*Material provided:*
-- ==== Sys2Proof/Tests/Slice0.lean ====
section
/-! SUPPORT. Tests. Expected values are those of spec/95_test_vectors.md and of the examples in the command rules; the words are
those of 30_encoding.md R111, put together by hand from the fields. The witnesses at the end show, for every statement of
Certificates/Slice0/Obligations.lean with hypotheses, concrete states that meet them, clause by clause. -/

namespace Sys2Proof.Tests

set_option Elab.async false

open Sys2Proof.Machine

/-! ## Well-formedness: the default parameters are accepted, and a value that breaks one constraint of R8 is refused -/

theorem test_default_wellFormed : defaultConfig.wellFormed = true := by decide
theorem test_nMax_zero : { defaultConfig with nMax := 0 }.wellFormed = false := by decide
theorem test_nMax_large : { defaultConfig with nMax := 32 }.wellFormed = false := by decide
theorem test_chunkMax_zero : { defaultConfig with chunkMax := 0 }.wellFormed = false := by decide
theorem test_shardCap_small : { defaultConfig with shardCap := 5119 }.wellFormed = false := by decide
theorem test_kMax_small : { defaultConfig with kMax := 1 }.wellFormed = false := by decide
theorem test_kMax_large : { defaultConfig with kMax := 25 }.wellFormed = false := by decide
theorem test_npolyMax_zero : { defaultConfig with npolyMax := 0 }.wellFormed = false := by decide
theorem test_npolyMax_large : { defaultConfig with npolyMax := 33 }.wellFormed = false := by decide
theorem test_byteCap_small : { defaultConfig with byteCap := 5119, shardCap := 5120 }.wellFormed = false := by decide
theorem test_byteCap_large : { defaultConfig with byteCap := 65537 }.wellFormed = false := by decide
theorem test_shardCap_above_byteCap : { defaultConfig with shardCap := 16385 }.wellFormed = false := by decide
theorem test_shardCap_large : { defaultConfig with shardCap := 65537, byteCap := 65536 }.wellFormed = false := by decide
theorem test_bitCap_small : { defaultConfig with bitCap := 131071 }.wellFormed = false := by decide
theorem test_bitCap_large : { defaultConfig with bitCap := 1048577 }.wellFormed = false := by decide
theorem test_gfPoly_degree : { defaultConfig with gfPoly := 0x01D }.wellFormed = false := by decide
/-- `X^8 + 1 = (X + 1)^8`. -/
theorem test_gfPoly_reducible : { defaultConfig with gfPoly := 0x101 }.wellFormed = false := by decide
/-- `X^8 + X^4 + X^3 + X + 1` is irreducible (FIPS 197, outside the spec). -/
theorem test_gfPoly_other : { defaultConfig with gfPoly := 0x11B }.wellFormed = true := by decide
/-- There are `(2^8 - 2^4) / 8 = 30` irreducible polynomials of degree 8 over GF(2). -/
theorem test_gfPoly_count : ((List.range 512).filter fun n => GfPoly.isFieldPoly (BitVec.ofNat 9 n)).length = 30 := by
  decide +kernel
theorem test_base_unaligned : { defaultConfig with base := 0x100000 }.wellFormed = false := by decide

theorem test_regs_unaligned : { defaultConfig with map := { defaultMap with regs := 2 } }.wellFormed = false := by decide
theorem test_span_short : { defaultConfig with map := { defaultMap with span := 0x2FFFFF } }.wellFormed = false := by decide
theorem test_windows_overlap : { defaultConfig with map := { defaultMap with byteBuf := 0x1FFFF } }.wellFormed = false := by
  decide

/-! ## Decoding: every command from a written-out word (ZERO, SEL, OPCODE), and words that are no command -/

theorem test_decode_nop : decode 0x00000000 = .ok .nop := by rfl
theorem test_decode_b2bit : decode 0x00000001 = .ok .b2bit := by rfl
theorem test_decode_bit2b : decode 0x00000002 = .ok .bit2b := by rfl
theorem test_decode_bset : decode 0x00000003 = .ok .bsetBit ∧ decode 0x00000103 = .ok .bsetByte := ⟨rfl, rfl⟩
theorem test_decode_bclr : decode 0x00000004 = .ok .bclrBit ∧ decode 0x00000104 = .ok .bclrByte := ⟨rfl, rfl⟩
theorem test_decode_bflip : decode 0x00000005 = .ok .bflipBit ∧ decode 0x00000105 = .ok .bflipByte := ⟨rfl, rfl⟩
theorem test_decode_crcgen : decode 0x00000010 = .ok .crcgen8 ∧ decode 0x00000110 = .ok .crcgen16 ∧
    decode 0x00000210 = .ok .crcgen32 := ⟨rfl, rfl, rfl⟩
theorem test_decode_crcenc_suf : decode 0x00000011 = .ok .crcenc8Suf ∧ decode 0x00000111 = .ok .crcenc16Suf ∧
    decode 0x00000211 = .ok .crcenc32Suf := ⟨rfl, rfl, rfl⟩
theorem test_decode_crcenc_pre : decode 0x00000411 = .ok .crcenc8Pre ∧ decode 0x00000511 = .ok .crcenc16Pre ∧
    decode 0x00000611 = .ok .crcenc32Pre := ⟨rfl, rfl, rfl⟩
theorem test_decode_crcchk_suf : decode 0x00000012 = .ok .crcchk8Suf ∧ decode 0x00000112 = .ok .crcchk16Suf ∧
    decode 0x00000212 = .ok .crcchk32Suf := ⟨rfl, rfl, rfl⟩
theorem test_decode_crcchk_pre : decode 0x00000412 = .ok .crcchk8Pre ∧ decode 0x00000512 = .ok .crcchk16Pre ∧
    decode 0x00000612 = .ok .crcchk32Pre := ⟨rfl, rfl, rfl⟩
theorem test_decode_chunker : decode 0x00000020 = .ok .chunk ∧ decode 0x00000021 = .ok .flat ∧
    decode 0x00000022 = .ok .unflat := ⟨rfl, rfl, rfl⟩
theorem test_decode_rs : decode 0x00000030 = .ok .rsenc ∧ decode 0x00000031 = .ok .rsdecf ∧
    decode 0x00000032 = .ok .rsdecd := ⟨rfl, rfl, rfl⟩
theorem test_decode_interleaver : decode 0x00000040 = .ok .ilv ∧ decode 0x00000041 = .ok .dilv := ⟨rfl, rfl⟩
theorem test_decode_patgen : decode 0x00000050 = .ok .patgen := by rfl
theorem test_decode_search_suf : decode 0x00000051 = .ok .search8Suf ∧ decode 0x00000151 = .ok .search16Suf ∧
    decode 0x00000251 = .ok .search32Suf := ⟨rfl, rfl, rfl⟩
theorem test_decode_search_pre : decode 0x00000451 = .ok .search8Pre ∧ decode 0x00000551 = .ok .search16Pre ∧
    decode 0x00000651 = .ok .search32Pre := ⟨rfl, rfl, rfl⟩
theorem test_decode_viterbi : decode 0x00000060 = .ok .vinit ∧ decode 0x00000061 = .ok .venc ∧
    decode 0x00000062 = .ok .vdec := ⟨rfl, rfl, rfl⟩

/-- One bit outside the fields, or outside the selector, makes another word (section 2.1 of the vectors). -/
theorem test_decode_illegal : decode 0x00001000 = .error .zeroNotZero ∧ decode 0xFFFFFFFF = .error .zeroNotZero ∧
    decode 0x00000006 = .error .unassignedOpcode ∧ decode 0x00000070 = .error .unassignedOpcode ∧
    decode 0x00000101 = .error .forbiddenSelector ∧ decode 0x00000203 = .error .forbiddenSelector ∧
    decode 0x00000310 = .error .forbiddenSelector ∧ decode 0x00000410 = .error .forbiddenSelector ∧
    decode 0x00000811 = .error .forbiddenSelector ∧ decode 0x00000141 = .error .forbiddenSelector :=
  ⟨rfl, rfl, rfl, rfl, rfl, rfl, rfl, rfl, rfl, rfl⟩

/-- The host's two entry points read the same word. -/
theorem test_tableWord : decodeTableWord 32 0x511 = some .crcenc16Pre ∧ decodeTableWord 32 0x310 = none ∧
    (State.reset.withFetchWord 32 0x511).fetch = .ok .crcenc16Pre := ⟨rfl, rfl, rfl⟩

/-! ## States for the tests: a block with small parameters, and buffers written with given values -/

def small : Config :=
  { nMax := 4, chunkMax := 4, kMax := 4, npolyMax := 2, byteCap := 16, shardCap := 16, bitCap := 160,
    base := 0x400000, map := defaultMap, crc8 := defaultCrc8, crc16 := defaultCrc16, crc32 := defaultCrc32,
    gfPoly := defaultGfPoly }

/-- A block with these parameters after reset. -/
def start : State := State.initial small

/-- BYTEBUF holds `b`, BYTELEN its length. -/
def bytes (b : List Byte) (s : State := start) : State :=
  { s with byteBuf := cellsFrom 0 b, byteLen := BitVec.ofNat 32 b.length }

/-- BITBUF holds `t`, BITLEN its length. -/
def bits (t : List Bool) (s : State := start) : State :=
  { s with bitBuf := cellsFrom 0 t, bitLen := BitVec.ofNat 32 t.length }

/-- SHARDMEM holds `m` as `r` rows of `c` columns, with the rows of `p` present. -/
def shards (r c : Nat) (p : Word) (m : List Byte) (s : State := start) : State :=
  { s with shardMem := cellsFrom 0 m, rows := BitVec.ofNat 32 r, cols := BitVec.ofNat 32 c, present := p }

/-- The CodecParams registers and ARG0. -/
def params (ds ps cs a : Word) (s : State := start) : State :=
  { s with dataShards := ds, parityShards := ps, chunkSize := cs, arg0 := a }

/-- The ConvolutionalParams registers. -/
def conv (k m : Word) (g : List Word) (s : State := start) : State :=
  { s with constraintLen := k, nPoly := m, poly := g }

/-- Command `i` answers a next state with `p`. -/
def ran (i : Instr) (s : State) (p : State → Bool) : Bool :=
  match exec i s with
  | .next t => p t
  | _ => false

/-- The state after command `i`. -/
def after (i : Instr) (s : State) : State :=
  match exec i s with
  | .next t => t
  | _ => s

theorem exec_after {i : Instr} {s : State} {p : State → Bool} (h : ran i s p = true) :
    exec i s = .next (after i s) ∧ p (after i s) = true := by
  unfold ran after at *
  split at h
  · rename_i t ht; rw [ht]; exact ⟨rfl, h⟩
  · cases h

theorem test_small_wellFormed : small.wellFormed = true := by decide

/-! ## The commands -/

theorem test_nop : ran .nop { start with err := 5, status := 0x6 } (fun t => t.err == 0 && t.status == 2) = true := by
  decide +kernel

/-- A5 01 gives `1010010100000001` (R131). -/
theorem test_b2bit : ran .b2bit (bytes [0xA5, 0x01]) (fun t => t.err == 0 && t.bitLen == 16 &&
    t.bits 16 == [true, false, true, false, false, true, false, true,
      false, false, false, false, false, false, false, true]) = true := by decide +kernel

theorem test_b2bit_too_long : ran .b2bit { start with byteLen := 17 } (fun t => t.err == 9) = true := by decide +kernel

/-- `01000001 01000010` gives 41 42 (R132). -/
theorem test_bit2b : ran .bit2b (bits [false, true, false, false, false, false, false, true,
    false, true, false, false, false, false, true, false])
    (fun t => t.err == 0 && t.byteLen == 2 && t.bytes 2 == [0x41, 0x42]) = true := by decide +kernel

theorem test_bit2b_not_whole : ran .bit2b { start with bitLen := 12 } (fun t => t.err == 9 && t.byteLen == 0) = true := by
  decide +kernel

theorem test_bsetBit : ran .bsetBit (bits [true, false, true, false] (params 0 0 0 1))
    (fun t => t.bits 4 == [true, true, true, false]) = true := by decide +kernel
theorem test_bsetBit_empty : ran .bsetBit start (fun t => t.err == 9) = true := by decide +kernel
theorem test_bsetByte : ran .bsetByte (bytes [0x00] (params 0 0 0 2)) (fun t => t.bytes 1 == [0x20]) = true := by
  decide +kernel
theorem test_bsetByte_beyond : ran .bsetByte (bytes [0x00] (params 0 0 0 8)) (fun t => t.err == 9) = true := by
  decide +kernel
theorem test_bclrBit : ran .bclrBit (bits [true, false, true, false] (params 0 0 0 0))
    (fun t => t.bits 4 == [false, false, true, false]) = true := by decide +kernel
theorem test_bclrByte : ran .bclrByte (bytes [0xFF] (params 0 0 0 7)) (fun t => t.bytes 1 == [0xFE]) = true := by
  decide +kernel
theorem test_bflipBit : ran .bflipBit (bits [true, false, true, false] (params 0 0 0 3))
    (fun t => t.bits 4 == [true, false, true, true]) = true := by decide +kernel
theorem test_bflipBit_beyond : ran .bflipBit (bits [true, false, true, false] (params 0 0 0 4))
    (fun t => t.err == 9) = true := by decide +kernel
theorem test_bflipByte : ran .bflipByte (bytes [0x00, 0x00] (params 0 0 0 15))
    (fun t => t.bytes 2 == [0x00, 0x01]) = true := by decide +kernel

*Task item:* Beginning at the first line of the records, give again each line exactly as written, ending with the line that contains "the words are".

*Your solution:*
-- ==== Sys2Proof/Tests/Slice0.lean ====
section
/-! SUPPORT. Tests. Expected values are those of spec/95_test_vectors.md and of the examples in the command rules; the words are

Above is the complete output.